The reply to the records below should contain exactly the lines from the line with "theorem State.clearRun_degen (s" through the line with "s.clearRun.leftover = 0 := rfl", and nothing besides.
*** Source material
-- ==== Sys2Proof/Laws/State.lean ====
section
/-! SUPPORT. What each named update of State does to each field: one lemma per field, true by rfl. -/

namespace Sys2Proof.Machine

/-! ### State.accept -/

@[simp] theorem State.accept_busy (w : Word) (d : Nat) (s : State) :
    (s.accept w d).busy = true := rfl
@[simp] theorem State.accept_done (w : Word) (d : Nat) (s : State) :
    (s.accept w d).done = false := rfl
@[simp] theorem State.accept_err (w : Word) (d : Nat) (s : State) :
    (s.accept w d).err = false := rfl
@[simp] theorem State.accept_errCode (w : Word) (d : Nat) (s : State) :
    (s.accept w d).errCode = .none := rfl
@[simp] theorem State.accept_stage (w : Word) (d : Nat) (s : State) :
    (s.accept w d).stage = s.stage := rfl
@[simp] theorem State.accept_degen (w : Word) (d : Nat) (s : State) :
    (s.accept w d).degen = s.degen := rfl
@[simp] theorem State.accept_wbusy (w : Word) (d : Nat) (s : State) :
    (s.accept w d).wbusy = s.wbusy := rfl
@[simp] theorem State.accept_dense (w : Word) (d : Nat) (s : State) :
    (s.accept w d).dense = s.dense := rfl
@[simp] theorem State.accept_irqEn (w : Word) (d : Nat) (s : State) :
    (s.accept w d).irqEn = s.irqEn := rfl
@[simp] theorem State.accept_inLen (w : Word) (d : Nat) (s : State) :
    (s.accept w d).inLen = s.inLen := rfl
@[simp] theorem State.accept_nsym (w : Word) (d : Nat) (s : State) :
    (s.accept w d).nsym = s.nsym := rfl
@[simp] theorem State.accept_root (w : Word) (d : Nat) (s : State) :
    (s.accept w d).root = s.root := rfl
@[simp] theorem State.accept_rootWeight (w : Word) (d : Nat) (s : State) :
    (s.accept w d).rootWeight = s.rootWeight := rfl
@[simp] theorem State.accept_maxLen (w : Word) (d : Nat) (s : State) :
    (s.accept w d).maxLen = s.maxLen := rfl
@[simp] theorem State.accept_hdrLen (w : Word) (d : Nat) (s : State) :
    (s.accept w d).hdrLen = s.hdrLen := rfl
@[simp] theorem State.accept_payloadLen (w : Word) (d : Nat) (s : State) :
    (s.accept w d).payloadLen = s.payloadLen := rfl
@[simp] theorem State.accept_leftover (w : Word) (d : Nat) (s : State) :
    (s.accept w d).leftover = s.leftover := rfl
@[simp] theorem State.accept_outLen (w : Word) (d : Nat) (s : State) :
    (s.accept w d).outLen = s.outLen := rfl
@[simp] theorem State.accept_errInfo (w : Word) (d : Nat) (s : State) :
    (s.accept w d).errInfo = 0 := rfl
@[simp] theorem State.accept_capInMax (w : Word) (d : Nat) (s : State) :
    (s.accept w d).capInMax = s.capInMax := rfl
@[simp] theorem State.accept_capObufSize (w : Word) (d : Nat) (s : State) :
    (s.accept w d).capObufSize = s.capObufSize := rfl
@[simp] theorem State.accept_freq (w : Word) (d : Nat) (s : State) :
    (s.accept w d).freq = s.freq := rfl
@[simp] theorem State.accept_order (w : Word) (d : Nat) (s : State) :
    (s.accept w d).order = s.order := rfl
@[simp] theorem State.accept_len (w : Word) (d : Nat) (s : State) :
    (s.accept w d).len = s.len := rfl
@[simp] theorem State.accept_clen (w : Word) (d : Nat) (s : State) :
    (s.accept w d).clen = s.clen := rfl
@[simp] theorem State.accept_blcount (w : Word) (d : Nat) (s : State) :
    (s.accept w d).blcount = s.blcount := rfl
@[simp] theorem State.accept_code (w : Word) (d : Nat) (s : State) :
    (s.accept w d).code = s.code := rfl
@[simp] theorem State.accept_node (w : Word) (d : Nat) (s : State) :
    (s.accept w d).node = s.node := rfl
@[simp] theorem State.accept_ibuf (w : Word) (d : Nat) (s : State) :
    (s.accept w d).ibuf = s.ibuf := rfl
@[simp] theorem State.accept_obuf (w : Word) (d : Nat) (s : State) :
    (s.accept w d).obuf = s.obuf := rfl
@[simp] theorem State.accept_pending (w : Word) (d : Nat) (s : State) :
    (s.accept w d).pending = w := rfl
@[simp] theorem State.accept_inReset (w : Word) (d : Nat) (s : State) :
    (s.accept w d).inReset = s.inReset := rfl
@[simp] theorem State.accept_delay (w : Word) (d : Nat) (s : State) :
    (s.accept w d).delay = d := rfl
@[simp] theorem State.accept_freeCount (w : Word) (d : Nat) (s : State) :
    (s.accept w d).freeCount = s.freeCount := rfl
@[simp] theorem State.accept_inbox (w : Word) (d : Nat) (s : State) :
    (s.accept w d).inbox = s.inbox := rfl
@[simp] theorem State.accept_replies (w : Word) (d : Nat) (s : State) :
    (s.accept w d).replies = s.replies := rfl

/-! ### State.takeError -/

@[simp] theorem State.takeError_busy (e : ErrCode) (i : Word) (s : State) :
    (s.takeError e i).busy = s.busy := rfl
@[simp] theorem State.takeError_done (e : ErrCode) (i : Word) (s : State) :
    (s.takeError e i).done = s.done := rfl
@[simp] theorem State.takeError_err (e : ErrCode) (i : Word) (s : State) :
    (s.takeError e i).err = true := rfl
@[simp] theorem State.takeError_errCode (e : ErrCode) (i : Word) (s : State) :
    (s.takeError e i).errCode = e := rfl
@[simp] theorem State.takeError_stage (e : ErrCode) (i : Word) (s : State) :
    (s.takeError e i).stage = if e.aborts then .idle else s.stage := rfl
@[simp] theorem State.takeError_degen (e : ErrCode) (i : Word) (s : State) :
    (s.takeError e i).degen = s.degen := rfl
@[simp] theorem State.takeError_wbusy (e : ErrCode) (i : Word) (s : State) :
    (s.takeError e i).wbusy = s.wbusy := rfl
@[simp] theorem State.takeError_dense (e : ErrCode) (i : Word) (s : State) :
    (s.takeError e i).dense = s.dense := rfl
@[simp] theorem State.takeError_irqEn (e : ErrCode) (i : Word) (s : State) :
    (s.takeError e i).irqEn = s.irqEn := rfl
@[simp] theorem State.takeError_inLen (e : ErrCode) (i : Word) (s : State) :
    (s.takeError e i).inLen = s.inLen := rfl
@[simp] theorem State.takeError_nsym (e : ErrCode) (i : Word) (s : State) :
    (s.takeError e i).nsym = s.nsym := rfl
@[simp] theorem State.takeError_root (e : ErrCode) (i : Word) (s : State) :
    (s.takeError e i).root = s.root := rfl
@[simp] theorem State.takeError_rootWeight (e : ErrCode) (i : Word) (s : State) :
    (s.takeError e i).rootWeight = s.rootWeight := rfl
@[simp] theorem State.takeError_maxLen (e : ErrCode) (i : Word) (s : State) :
    (s.takeError e i).maxLen = s.maxLen := rfl
@[simp] theorem State.takeError_hdrLen (e : ErrCode) (i : Word) (s : State) :
    (s.takeError e i).hdrLen = s.hdrLen := rfl
@[simp] theorem State.takeError_payloadLen (e : ErrCode) (i : Word) (s : State) :
    (s.takeError e i).payloadLen = s.payloadLen := rfl
@[simp] theorem State.takeError_leftover (e : ErrCode) (i : Word) (s : State) :
    (s.takeError e i).leftover = s.leftover := rfl
@[simp] theorem State.takeError_outLen (e : ErrCode) (i : Word) (s : State) :
    (s.takeError e i).outLen = if e.aborts then 0 else s.outLen := rfl
@[simp] theorem State.takeError_errInfo (e : ErrCode) (i : Word) (s : State) :
    (s.takeError e i).errInfo = i := rfl
@[simp] theorem State.takeError_capInMax (e : ErrCode) (i : Word) (s : State) :
    (s.takeError e i).capInMax = s.capInMax := rfl
@[simp] theorem State.takeError_capObufSize (e : ErrCode) (i : Word) (s : State) :
    (s.takeError e i).capObufSize = s.capObufSize := rfl
@[simp] theorem State.takeError_freq (e : ErrCode) (i : Word) (s : State) :
    (s.takeError e i).freq = s.freq := rfl
@[simp] theorem State.takeError_order (e : ErrCode) (i : Word) (s : State) :
    (s.takeError e i).order = s.order := rfl
@[simp] theorem State.takeError_len (e : ErrCode) (i : Word) (s : State) :
    (s.takeError e i).len = s.len := rfl
@[simp] theorem State.takeError_clen (e : ErrCode) (i : Word) (s : State) :
    (s.takeError e i).clen = s.clen := rfl
@[simp] theorem State.takeError_blcount (e : ErrCode) (i : Word) (s : State) :
    (s.takeError e i).blcount = s.blcount := rfl
@[simp] theorem State.takeError_code (e : ErrCode) (i : Word) (s : State) :
    (s.takeError e i).code = s.code := rfl
@[simp] theorem State.takeError_node (e : ErrCode) (i : Word) (s : State) :
    (s.takeError e i).node = s.node := rfl
@[simp] theorem State.takeError_ibuf (e : ErrCode) (i : Word) (s : State) :
    (s.takeError e i).ibuf = s.ibuf := rfl
@[simp] theorem State.takeError_obuf (e : ErrCode) (i : Word) (s : State) :
    (s.takeError e i).obuf = s.obuf := rfl
@[simp] theorem State.takeError_pending (e : ErrCode) (i : Word) (s : State) :
    (s.takeError e i).pending = s.pending := rfl
@[simp] theorem State.takeError_inReset (e : ErrCode) (i : Word) (s : State) :
    (s.takeError e i).inReset = s.inReset := rfl
@[simp] theorem State.takeError_delay (e : ErrCode) (i : Word) (s : State) :
    (s.takeError e i).delay = s.delay := rfl
@[simp] theorem State.takeError_freeCount (e : ErrCode) (i : Word) (s : State) :
    (s.takeError e i).freeCount = s.freeCount := rfl
@[simp] theorem State.takeError_inbox (e : ErrCode) (i : Word) (s : State) :
    (s.takeError e i).inbox = s.inbox := rfl
@[simp] theorem State.takeError_replies (e : ErrCode) (i : Word) (s : State) :
    (s.takeError e i).replies = s.replies := rfl

/-! ### State.endCommand -/

@[simp] theorem State.endCommand_busy (s : State) :
    s.endCommand.busy = false := rfl
@[simp] theorem State.endCommand_done (s : State) :
    s.endCommand.done = true := rfl
@[simp] theorem State.endCommand_err (s : State) :
    s.endCommand.err = s.err := rfl
@[simp] theorem State.endCommand_errCode (s : State) :
    s.endCommand.errCode = s.errCode := rfl
@[simp] theorem State.endCommand_stage (s : State) :
    s.endCommand.stage = s.stage := rfl
@[simp] theorem State.endCommand_degen (s : State) :
    s.endCommand.degen = s.degen := rfl
@[simp] theorem State.endCommand_wbusy (s : State) :
    s.endCommand.wbusy = s.wbusy := rfl
@[simp] theorem State.endCommand_dense (s : State) :
    s.endCommand.dense = s.dense := rfl
@[simp] theorem State.endCommand_irqEn (s : State) :
    s.endCommand.irqEn = s.irqEn := rfl
@[simp] theorem State.endCommand_inLen (s : State) :
    s.endCommand.inLen = s.inLen := rfl
@[simp] theorem State.endCommand_nsym (s : State) :
    s.endCommand.nsym = s.nsym := rfl
@[simp] theorem State.endCommand_root (s : State) :
    s.endCommand.root = s.root := rfl
@[simp] theorem State.endCommand_rootWeight (s : State) :
    s.endCommand.rootWeight = s.rootWeight := rfl
@[simp] theorem State.endCommand_maxLen (s : State) :
    s.endCommand.maxLen = s.maxLen := rfl
@[simp] theorem State.endCommand_hdrLen (s : State) :
    s.endCommand.hdrLen = s.hdrLen := rfl
@[simp] theorem State.endCommand_payloadLen (s : State) :
    s.endCommand.payloadLen = s.payloadLen := rfl
@[simp] theorem State.endCommand_leftover (s : State) :
    s.endCommand.leftover = s.leftover := rfl
@[simp] theorem State.endCommand_outLen (s : State) :
    s.endCommand.outLen = s.outLen := rfl
@[simp] theorem State.endCommand_errInfo (s : State) :
    s.endCommand.errInfo = s.errInfo := rfl
@[simp] theorem State.endCommand_capInMax (s : State) :
    s.endCommand.capInMax = s.capInMax := rfl
@[simp] theorem State.endCommand_capObufSize (s : State) :
    s.endCommand.capObufSize = s.capObufSize := rfl
@[simp] theorem State.endCommand_freq (s : State) :
    s.endCommand.freq = s.freq := rfl
@[simp] theorem State.endCommand_order (s : State) :
    s.endCommand.order = s.order := rfl
@[simp] theorem State.endCommand_len (s : State) :
    s.endCommand.len = s.len := rfl
@[simp] theorem State.endCommand_clen (s : State) :
    s.endCommand.clen = s.clen := rfl
@[simp] theorem State.endCommand_blcount (s : State) :
    s.endCommand.blcount = s.blcount := rfl
@[simp] theorem State.endCommand_code (s : State) :
    s.endCommand.code = s.code := rfl
@[simp] theorem State.endCommand_node (s : State) :
    s.endCommand.node = s.node := rfl
@[simp] theorem State.endCommand_ibuf (s : State) :
    s.endCommand.ibuf = s.ibuf := rfl
@[simp] theorem State.endCommand_obuf (s : State) :
    s.endCommand.obuf = s.obuf := rfl
@[simp] theorem State.endCommand_pending (s : State) :
    s.endCommand.pending = s.pending := rfl
@[simp] theorem State.endCommand_inReset (s : State) :
    s.endCommand.inReset = s.inReset := rfl
@[simp] theorem State.endCommand_delay (s : State) :
    s.endCommand.delay = s.delay := rfl
@[simp] theorem State.endCommand_freeCount (s : State) :
    s.endCommand.freeCount = s.freeCount := rfl
@[simp] theorem State.endCommand_inbox (s : State) :
    s.endCommand.inbox = s.inbox := rfl
@[simp] theorem State.endCommand_replies (s : State) :
    s.endCommand.replies = s.replies := rfl

/-! ### State.clearRun -/

@[simp] theorem State.clearRun_busy (s : State) :
    s.clearRun.busy = s.busy := rfl
@[simp] theorem State.clearRun_done (s : State) :
    s.clearRun.done = s.done := rfl
@[simp] theorem State.clearRun_err (s : State) :
    s.clearRun.err = s.err := rfl
@[simp] theorem State.clearRun_errCode (s : State) :
    s.clearRun.errCode = s.errCode := rfl
@[simp] theorem State.clearRun_stage (s : State) :
    s.clearRun.stage = s.stage := rfl
@[simp] theorem State.clearRun_degen (s : State) :
    s.clearRun.degen = false := rfl
@[simp] theorem State.clearRun_wbusy (s : State) :
    s.clearRun.wbusy = s.wbusy := rfl
@[simp] theorem State.clearRun_dense (s : State) :
    s.clearRun.dense = false := rfl
@[simp] theorem State.clearRun_irqEn (s : State) :
    s.clearRun.irqEn = s.irqEn := rfl
@[simp] theorem State.clearRun_inLen (s : State) :
    s.clearRun.inLen = s.inLen := rfl
@[simp] theorem State.clearRun_nsym (s : State) :
    s.clearRun.nsym = 0 := rfl
@[simp] theorem State.clearRun_root (s : State) :
    s.clearRun.root = 0 := rfl
@[simp] theorem State.clearRun_rootWeight (s : State) :
    s.clearRun.rootWeight = 0 := rfl
@[simp] theorem State.clearRun_maxLen (s : State) :
    s.clearRun.maxLen = 0 := rfl
@[simp] theorem State.clearRun_hdrLen (s : State) :
    s.clearRun.hdrLen = 0 := rfl
@[simp] theorem State.clearRun_payloadLen (s : State) :
    s.clearRun.payloadLen = 0 := rfl
@[simp] theorem State.clearRun_leftover (s : State) :
    s.clearRun.leftover = 0 := rfl
@[simp] theorem State.clearRun_outLen (s : State) :
    s.clearRun.outLen = 0 := rfl
@[simp] theorem State.clearRun_errInfo (s : State) :
    s.clearRun.errInfo = s.errInfo := rfl
@[simp] theorem State.clearRun_capInMax (s : State) :
    s.clearRun.capInMax = s.capInMax := rfl
@[simp] theorem State.clearRun_capObufSize (s : State) :
    s.clearRun.capObufSize = s.capObufSize := rfl
@[simp] theorem State.clearRun_freq (s : State) :
    s.clearRun.freq = Vector.replicate 256 0 := rfl
@[simp] theorem State.clearRun_order (s : State) :
    s.clearRun.order = Vector.replicate 256 0 := rfl
@[simp] theorem State.clearRun_len (s : State) :
    s.clearRun.len = Vector.replicate 256 0 := rfl
@[simp] theorem State.clearRun_clen (s : State) :
    s.clearRun.clen = Vector.replicate 256 0 := rfl
@[simp] theorem State.clearRun_blcount (s : State) :
    s.clearRun.blcount = Vector.replicate 256 0 := rfl
@[simp] theorem State.clearRun_code (s : State) :
    s.clearRun.code = Vector.replicate 256 0 := rfl
@[simp] theorem State.clearRun_node (s : State) :
    s.clearRun.node = Vector.replicate 511 Node.empty := rfl
@[simp] theorem State.clearRun_ibuf (s : State) :
    s.clearRun.ibuf = s.ibuf := rfl
@[simp] theorem State.clearRun_obuf (s : State) :
    s.clearRun.obuf = s.obuf := rfl
@[simp] theorem State.clearRun_pending (s : State) :
    s.clearRun.pending = s.pending := rfl
@[simp] theorem State.clearRun_inReset (s : State) :
    s.clearRun.inReset = s.inReset := rfl
@[simp] theorem State.clearRun_delay (s : State) :
    s.clearRun.delay = s.delay := rfl
@[simp] theorem State.clearRun_freeCount (s : State) :
    s.clearRun.freeCount = s.freeCount := rfl
@[simp] theorem State.clearRun_inbox (s : State) :
    s.clearRun.inbox = s.inbox := rfl
@[simp] theorem State.clearRun_replies (s : State) :
    s.clearRun.replies = s.replies := rfl

end Sys2Proof.Machine
end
******
Response to this exercise
@[simp] theorem State.clearRun_degen (s : State) :
    s.clearRun.degen = false := rfl
@[simp] theorem State.clearRun_wbusy (s : State) :
    s.clearRun.wbusy = s.wbusy := rfl
@[simp] theorem State.clearRun_dense (s : State) :
    s.clearRun.dense = false := rfl
@[simp] theorem State.clearRun_irqEn (s : State) :
    s.clearRun.irqEn = s.irqEn := rfl
@[simp] theorem State.clearRun_inLen (s : State) :
    s.clearRun.inLen = s.inLen := rfl
@[simp] theorem State.clearRun_nsym (s : State) :
    s.clearRun.nsym = 0 := rfl
@[simp] theorem State.clearRun_root (s : State) :
    s.clearRun.root = 0 := rfl
@[simp] theorem State.clearRun_rootWeight (s : State) :
    s.clearRun.rootWeight = 0 := rfl
@[simp] theorem State.clearRun_maxLen (s : State) :
    s.clearRun.maxLen = 0 := rfl
@[simp] theorem State.clearRun_hdrLen (s : State) :
    s.clearRun.hdrLen = 0 := rfl
@[simp] theorem State.clearRun_payloadLen (s : State) :
    s.clearRun.payloadLen = 0 := rfl
@[simp] theorem State.clearRun_leftover (s : State) :
    s.clearRun.leftover = 0 := rfl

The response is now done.